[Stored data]
/-- SETTLE_CNT below SETTLE_TICKS counts without a wrap (R89). -/
theorem countSettle_toNat (h : s.settleCnt.toNat < s.settleTicks.toNat) :
    (countSettle s).settleCnt.toNat = s.settleCnt.toNat + 1 := by
  have := s.settleTicks.isLt
  simp only [countSettle_settleCnt, BitVec.toNat_add, BitVec.toNat_ofNat]
  omega

theorem settleTick_of_lt (h : s.settleCnt.toNat + 1 < s.settleTicks.toNat) : settleTick s = countSettle s :=
  if_neg (by rw [countSettle_toNat (by omega)]; exact Nat.not_le.mpr h)

theorem settleTick_of_last (h : s.settleCnt.toNat < s.settleTicks.toNat)
    (hlast : s.settleTicks.toNat ≤ s.settleCnt.toNat + 1) : settleTick s = enterReadAck (countSettle s) :=
  if_pos (by rwa [countSettle_toNat h])

/-- Settles O27: the count decides whether a tick of SETTLE is its last. -/
theorem tickInSettle : Obligations.TickInSettle := by
  intro s rest hinputs hp hcnt
  rw [step_tick hinputs, tickStep_of_settle (s := { s with inputs := rest }) hp]
  exact ⟨fun hlt => congrArg _ (settleTick_of_lt (s := { s with inputs := rest }) hlt),
    fun hle => congrArg _ (settleTick_of_last (s := { s with inputs := rest }) hcnt hle)⟩

/-- Settles O28: a tick outside SETTLE finds a sample due or no wait, and a sample finds none due or no wait. -/
theorem otherEventsChangeNothing : Obligations.OtherEventsChangeNothing := by
  intro s rest
  refine ⟨fun hinputs hdue hsettle => ?_, fun ready hinputs hdue => ?_⟩
  · rw [step_tick hinputs, tickStep_of_disabled (s := { s with inputs := rest })
      (hdue.imp_right (Phase.isWait_eq_false_iff _).mpr) hsettle]
  · rw [step_sample hinputs, sampleStep_of_disabled (s := { s with inputs := rest })
      (hdue.imp_right (Phase.isWait_eq_false_iff _).mpr)]

end Sys2Proof.Machine
end

section
/-! The waits: the sample step (O25), what any step does to a wait (O49), and the schedule on which a wait never sees
ready (O47). -/

namespace Sys2Proof.Machine

variable {s t : State}

/-! ### The sample step -/

/-- A wait below its limit counts a sample without a wrap (R87). -/
theorem countSample_toNat_of_lt (h : s.pollCount.toNat < s.waitLimit) :
    (countSample s).pollCount.toNat = s.pollCount.toNat + 1 := by
  have := s.pollLimit.isLt
  simp only [State.waitLimit] at h
  simp only [countSample_pollCount, BitVec.toNat_add, BitVec.toNat_ofNat]
  omega

/-- What a sample due leaves of a wait that has taken fewer samples than its limit, by the level drawn (R87). -/
inductive SampleEffect (s : State) : Bool → State → Prop
  /-- WAIT1 sees ready and SETTLE has ticks to count (R89). -/
  | settle (hp : s.phase = .wait1) (ht : s.settleTicks ≠ 0#8) :
      SampleEffect s true (startSettle (takeSample s))
  /-- WAIT1 sees ready and SETTLE_TICKS = 0 (R89). -/
  | readAck (hp : s.phase = .wait1) (ht : s.settleTicks = 0#8) :
      SampleEffect s true (enterReadAck (startSettle (takeSample s)))
  /-- WAIT2 sees ready. -/
  | readResp (hp : s.phase = .wait2) : SampleEffect s true (enterIssue .readResp .recv64 (takeSample s))
  /-- Not ready below the limit. -/
  | goOn (hlim : s.pollCount.toNat + 1 < s.waitLimit) : SampleEffect s false (takeSample s)
  /-- Not ready at the limit. -/
  | timeOut (hlim : s.waitLimit ≤ s.pollCount.toNat + 1) : SampleEffect s false (finish .timeout (countSample s))

theorem sampleReady_eq (s : State) : sampleReady s =
    if s.phase = .wait1 then enterSettle (takeSample s) else enterIssue .readResp .recv64 (takeSample s) := rfl

theorem sampleNotReady_eq (s : State) : sampleNotReady s =
    if s.waitLimit ≤ (countSample s).pollCount.toNat then finish .timeout (countSample s) else takeSample s := rfl

theorem sampleStep_false_of_lt (hw : s.phase.isWait = true) (hdue : s.sampleDue = true)
    (hlt : s.pollCount.toNat + 1 < s.waitLimit) : sampleStep false s = takeSample s := by
  rw [sampleStep_of_enabled hw hdue, if_neg Bool.false_ne_true, sampleNotReady_eq,
    countSample_toNat_of_lt (by omega), if_neg (Nat.not_le.mpr hlt)]

theorem sampleStep_false_of_last (hw : s.phase.isWait = true) (hdue : s.sampleDue = true)
    (hlast : s.pollCount.toNat + 1 = s.waitLimit) : sampleStep false s = finish .timeout (countSample s) := by
  rw [sampleStep_of_enabled hw hdue, if_neg Bool.false_ne_true, sampleNotReady_eq,
    countSample_toNat_of_lt (by omega), if_pos hlast.ge]

theorem sampleStep_sampleEffect (hw : s.phase.isWait = true) (hdue : s.sampleDue = true)
    (hlt : s.pollCount.toNat < s.waitLimit) (ready : Bool) : SampleEffect s ready (sampleStep ready s) := by
  cases ready with
  | true =>
    rw [sampleStep_of_enabled hw hdue, if_pos rfl, sampleReady_eq]
    split_ifs with hp
    · obtain ⟨ht, heq⟩ | ⟨ht, heq⟩ := enterSettle_cases (takeSample s) <;> rw [heq]
      · exact .readAck hp ht
      · exact .settle hp ht
    · exact .readResp (((Phase.isWait_iff _).mp hw).resolve_left hp)
  | false =>
    obtain hlast | hbelow := (Nat.succ_le_of_lt hlt).eq_or_lt
    · rw [sampleStep_false_of_last hw hdue hlast]
      exact .timeOut hlast.ge
    · rw [sampleStep_false_of_lt hw hdue hbelow]
      exact .goOn hbelow

variable {ready : Bool}

theorem SampleEffect.pollCount_eq (h : SampleEffect s ready t) : t.pollCount = (countSample s).pollCount := by
  cases h <;> simp [takeSample, enterReadAck]

/-- What a sample leaves alone, and that it is no longer due. -/
theorem SampleEffect.frame (h : SampleEffect s ready t) : t.inputs = s.inputs ∧ t.sampleDue = false ∧
    t.pollLimit = s.pollLimit ∧ t.rej = s.rej ∧ t.rdData = s.rdData ∧ t.draws = s.draws ∧ t.epoch = s.epoch ∧
    t.params = s.params := by
  cases h <;> simp [takeSample, enterReadAck]

theorem enterIssue_sameBytes (p : Phase) (r : Req) (s : State) : SameBytesExcept [0x003] s (enterIssue p r s) :=
  sameBytesExcept_of_regs fun reg hreg => by
    cases reg with
    | phase => exact absurd (by decide) hreg
    | _ => rfl

theorem startSettle_sameBytes (s : State) : SameBytesExcept [0x003] s (startSettle s) :=
  sameBytesExcept_of_regs fun reg hreg => by
    cases reg with
    | phase => exact absurd (by decide) hreg
    | _ => rfl

theorem countSample_sameBytes (s : State) : SameBytesExcept [0x014, 0x015] s (countSample s) :=
  sameBytesExcept_of_regs fun reg hreg => by
    cases reg with
    | pollCountLo | pollCountHi => exact absurd (by decide) hreg
    | _ => rfl
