-- ==== Sys2Proof/Machine/Memory.lean ====
section
/-! DEFINITION. Reads and writes of the channel buffer (R8, R40 to R42), and its canonical form. -/

namespace Sys2Proof.Machine

/-- `buf[i]`, all 16 bits (R8); an index that is not listed reads 0 (R141). -/
def Memory.read : Memory → Nat → Entry
  | [], _ => 0
  | (j, w) :: m, i => if i = j then w else Memory.read m i

/-- `buf[i] <- v` (R8), keeping the canonical form: a zero entry is not listed. -/
def Memory.write : Memory → Nat → Entry → Memory
  | [], i, v => if v = 0 then [] else [(i, v)]
  | (j, w) :: m, i, v =>
    if i < j then (if v = 0 then (j, w) :: m else (i, v) :: (j, w) :: m)
    else if i = j then (if v = 0 then m else (i, v) :: m)
    else (j, w) :: Memory.write m i v

/-- `for i in 0 .. N-1: buf[i] <- v` (R80, R91, R92): the buffer with every entry `v`. -/
def Memory.fill (n : Nat) (v : Entry) : Memory :=
  if v = 0 then [] else (List.range n).map (fun i => (i, v))

/-- The indexes rise strictly from `lo` on and no entry is 0. -/
def Memory.wfFrom : Nat → Memory → Bool
  | _, [] => true
  | lo, (j, w) :: m => decide (lo ≤ j) && decide (w ≠ 0) && Memory.wfFrom (j + 1) m

/-- The canonical form: indexes strictly rising, no entry 0. -/
def Memory.wf (m : Memory) : Bool := Memory.wfFrom 0 m

/-- Only indexes below `n` are listed: the index space is 0 to N-1 (R40). -/
def Memory.below (n : Nat) : Memory → Bool
  | [] => true
  | (j, _) :: m => decide (j < n) && Memory.below n m

end Sys2Proof.Machine
end

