-- ==== Sys2Proof/Machine/Init.lean ====
section
/-! DEFINITION. INIT (R80 to R87). -/

namespace Sys2Proof.Machine

/-- `config_valid()` (R81). -/
def configValid (cfg : Config) : Bool :=
  decide (1 ≤ cfg.n) && decide (cfg.n ≤ 4096)
  && (decide (cfg.strategy ≠ .A) || decide (cfg.n ≤ 341))
  && (decide (cfg.strategy = .A) || (decide (0 < cfg.gsFreq) && decide (0 < cfg.gsDuty) && decide (cfg.gsDuty < 1)))
  && (decide (cfg.strategy ≠ .C) || decide (0 < cfg.busSpeed))
  && (decide (cfg.framing = .none) || decide (cfg.strategy = .C))
  && (decide (cfg.framing ≠ .wrenPoll) || decide (cfg.wipMask ≠ 0))
  && (decide (cfg.blankOffLevel = 0) || decide (cfg.blankOffLevel = 1))

/-- The rule of INIT up to its first operation (R80): an invalid configuration ends it with nothing issued and the
buffer as it was (R124); else the buffer is cleared and `init_outputs` begins. -/
def runInit (s : State) : State :=
  if configValid s.cfg then startAt (.init (firstInitStep s.cfg)) { s with buf := Memory.fill s.cfg.n 0 }
  else raiseConfigError s

/-- `INIT` (R80). -/
def execInit (s : State) : Host.Outcome State Fault Refusal := dispatch true runInit s

end Sys2Proof.Machine
end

- [EXERCISE DIRECTIONS]: Using the data above, reproduce exactly the lines between those holding "if_pos (by rwa [countSettle_toNat h])" and "exact ⟨fun hlt", inclusive, and no others.

- [OUTPUT OF THE TASK]:
  if_pos (by rwa [countSettle_toNat h])

/-- Settles O27: the count decides whether a tick of SETTLE is its last. -/
theorem tickInSettle : Obligations.TickInSettle := by
  intro s rest hinputs hp hcnt
  rw [step_tick hinputs, tickStep_of_settle (s := { s with inputs := rest }) hp]
  exact ⟨fun hlt => congrArg _ (settleTick_of_lt (s := { s with inputs := rest }) hlt),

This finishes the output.